In fact, the form of communication used to make a contract isn’t actually relevant – so an SMS (or a WhatsApp message, or a Twitter DM, or an email), can constitute a contract. And it doesn’t need to have a pen-and-ink signature at the end to make it official.

Don’t panic though – this doesn’t mean that every casual conversation you’ve had over text message could get you taken to court for breach of contract. Let’s take a closer look at how an instant message can become a legally binding document.

How can a text message become a legally binding contract?

For any contract to be valid, it must contain certain elements. Obviously what these are varies, depending on where you are in the world. But some contract requirements are common across all legal systems.

We’re going to focus on the UK and the US in this post, so if you’re based elsewhere you’ll need to check the laws in your country.

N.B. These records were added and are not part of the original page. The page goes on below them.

-- ==== Sys2Proof/Machine/McuControl.lean ====
section
/-! DEFINITION. MCU control (spec file 48_mcu_control.md). -/

namespace Sys2Proof.Machine

/-- `nop` (R311). -/
def execNop (s : State) : Result State := .next (s.advance 1)

/-- `sleep` (R312): past the instruction, then asleep until an interrupt is accepted. -/
def execSleep (s : State) : Result State := .next { s.advance 1 with asleep := true }

/-- `break` (R313): for on-chip debug only. -/
def execBreak (s : State) : Result State := .fault (.debugOnly s.pc)

/-- `wdr` (R314): an event for the device, no architectural effect. -/
def execWdr (s : State) : Result State := .next ((s.record .watchdogReset).advance 1)

end Sys2Proof.Machine
end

In the UK, for a text message to be a contract it must include:

  • offer and acceptance – one party must make an offer that another party accepts
  • consideration – something of value needs to pass in each direction e.g. a fee for a service 
  • the intention to be legally bound – both parties must intend the message or messages to be a contract
  • contractual capacity – both parties must have the capacity to enter into a contract i.e. have the mental capacity to understand what they’re doing.

In the US a text message can be a legal document under the Electronic Signatures in Global and National Commerce Act, or E-Sign Act for short.

This says that a text message can be a unilateral or bilateral contract as long as there’s a clear way to say you agree to be bound by it – like checking a box, replying “yes” or “I agree”, etc. They must also include an actual notice e.g. a link to a full contract document.

Just like with UK contracts, there are certain elements that must also be present for an American contract to be valid:

  • offer and acceptance – same as in the UK
  • awareness – both parties must be aware of what they’re getting into
  • consideration – as above
  • capacity – as above
  • legality – US contracts are governed by the laws of the jurisdiction they’re signed in. And if the federal and state laws differ, the Contract Clause of the US Constitution takes precedence.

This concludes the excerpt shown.